Si l'autorité politique du Hamas s’écroule, ça veut dire que c'est le retour des clans ?  

Oui. Si l'autorité politique du Hamas s'écroule, ça veut dire que c'est le retour des clans et ce sera quand même difficile de négocier avec eux. C'est toujours le risque de ce fameux vide qui n'est pas toujours favorable à ceux qui l'ont provoqué directement ou indirectement. Une fragmentation plus forte n'est pas impossible. Si le Hamas s'affaiblit encore, il n'est pas certain qu'effectivement ça fasse les affaires d'Israël. 

Si le Hamas perd la main, quelles peuvent être les conséquences sur la suite de la guerre et sur la vie des otages ?

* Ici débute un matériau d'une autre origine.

-- ==== Sys2Proof/Machine/DriveOps.lean ====
section
/-! DEFINITION. The power stage (chapter 09): bridge modes, the winding short, protection, the sense chain, dead times, bridge supply and motor temperature. -/

namespace Sys2Proof.Machine

/-- The power stage changed. -/
def Dev.modDrive (f : Drive → Drive) (d : Dev) : Dev := { d with drive := f d.drive }

/-- One leg changed. -/
def Dev.modLeg (n : Nat) (f : Leg → Leg) (d : Dev) : Dev := d.modDrive fun p => { p with legs := modAt f n p.legs }

/-- The bridge of a leg: 0 leaf, 1 step A, 2 step B (R306). -/
def bridgeOf (leg : Nat) : Nat := if leg < 3 then 0 else if leg < 5 then 1 else 2

/-- The legs of a bridge. -/
def legsOf (bridge : Nat) : List Nat := if bridge = 0 then [0, 1, 2] else if bridge = 1 then [3, 4] else [5, 6]

/-- A bridge. -/
def Drive.bridge (p : Drive) (n : Nat) : Bridge := if n = 0 then p.leaf else if n = 1 then p.stepA else p.stepB

/-- A bridge changed. -/
def Dev.modBridge (n : Nat) (f : Bridge → Bridge) (d : Dev) : Dev :=
  d.modDrive fun p => if n = 0 then { p with leaf := f p.leaf } else if n = 1 then { p with stepA := f p.stepA } else { p with stepB := f p.stepB }

/-- A leg's state. -/
def Drive.leg (p : Drive) (n : Nat) : Leg := p.legs.getD n {}

/-! ### Carrier and limits (R307 to R312) -/

/-- The carrier period in ns. -/
def Dev.carrier (d : Dev) : Nat := if d.par P.DRV_PWM_FREQ = 1 then 25000 else 50000

/-- (1 − 2w) · period of R310, in ns. -/
def Dev.dutySpan (d : Dev) : Nat := d.carrier - 2 * (d.parN P.DRV_SENSE_WINDOW + 2 * d.parN P.DRV_DEAD_MAX)

/-- The largest magnitude of the leaf's voltage vector in mV: (1 − 2w) · VBUS_S / √3. -/
def Dev.leafVmax (d : Dev) : Nat := isqrt ((d.dutySpan * d.drive.vbus) ^ 2 / (3 * d.carrier ^ 2))

/-- The largest coil voltage in mV. -/
def Dev.coilVmax (d : Dev) : Nat := d.dutySpan * d.drive.vbus / d.carrier

/-- Full-scale current in mA for a gain code and a shunt in µΩ (R312). -/
def fullScale (gain shunt : Nat) : Nat := 1650000000 / (5 * 2 ^ gain * shunt)

/-- Full scale of the leaf channels. -/
def Dev.leafFs (d : Dev) : Nat := fullScale (d.parN P.DRV_LEAF_GAIN) (d.parN P.DRV_LEAF_SHUNT)

/-- Full scale of the step channels. -/
def Dev.stepFs (d : Dev) : Nat := fullScale (d.parN P.DRV_STEP_GAIN) (d.parN P.DRV_STEP_SHUNT)

/-! ### Faults (R315, R316, R320) -/

/-- The fault word of offset 16 of R328. -/
def Drive.faultWord (p : Drive) : Nat :=
  bitsOf (p.legs.flatMap fun l => [l.suspectHigh, l.suspectLow]) + 2 ^ 14 * bitsOf (p.legs.map (·.gateFault))
    + 2 ^ 21 * bitsOf [p.leaf.overCurrent, p.stepA.overCurrent, p.stepB.overCurrent, p.ntcFault]

/-- A fault latches on a bridge: every gate of it off, one more trip, the event (R320); a latched step bridge leaves the step's position unverified (R323). -/
def Dev.latchBridge (n : Nat) (d : Dev) : Dev :=
  let d := d.modBridge n fun b => { b with
    mode := 0, offSince := d.now, precharge := none, latched := true, trips := min 15 (b.trips + 1) }
  let d := if n = 0 then d else { d with step := { d.step with unverified := true } }
  (d.onset 82 2 n (u32 d.drive.faultWord ++ u8 (d.drive.bridge n).trips)).trigger 2 82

On ne peut pas exclure un renforcement de son mouvement du rival islamiste, c'est à dire le djihad islamique. Ce qui serait pire Israël parce que c'est un mouvement qui est inféodé à l'Iran alors que le Hamas a sa logique propre. Il est plus proche de la mouvance des Frères musulmans, c'est à dire le Qatar ou la Turquie qui sont, eux, des interlocuteurs d'Israël. 

On peut aussi imaginer que d'autres groupes puissent en profiter. Mais des groupes, des groupes moins organisés avec lesquels le dialogue serait plus difficile. Il n’est donc pas certain qu’un affaiblissement du Hamas soit favorable à Israël. 

Troisième hypothèse, la création d’un nouveau daesh. Elle est avancée par certains en Israël. A force d’avoir rejeté l'OLP puis le Hamas, les israéliens risquent d'avoir quelque chose d'encore plus extrémiste.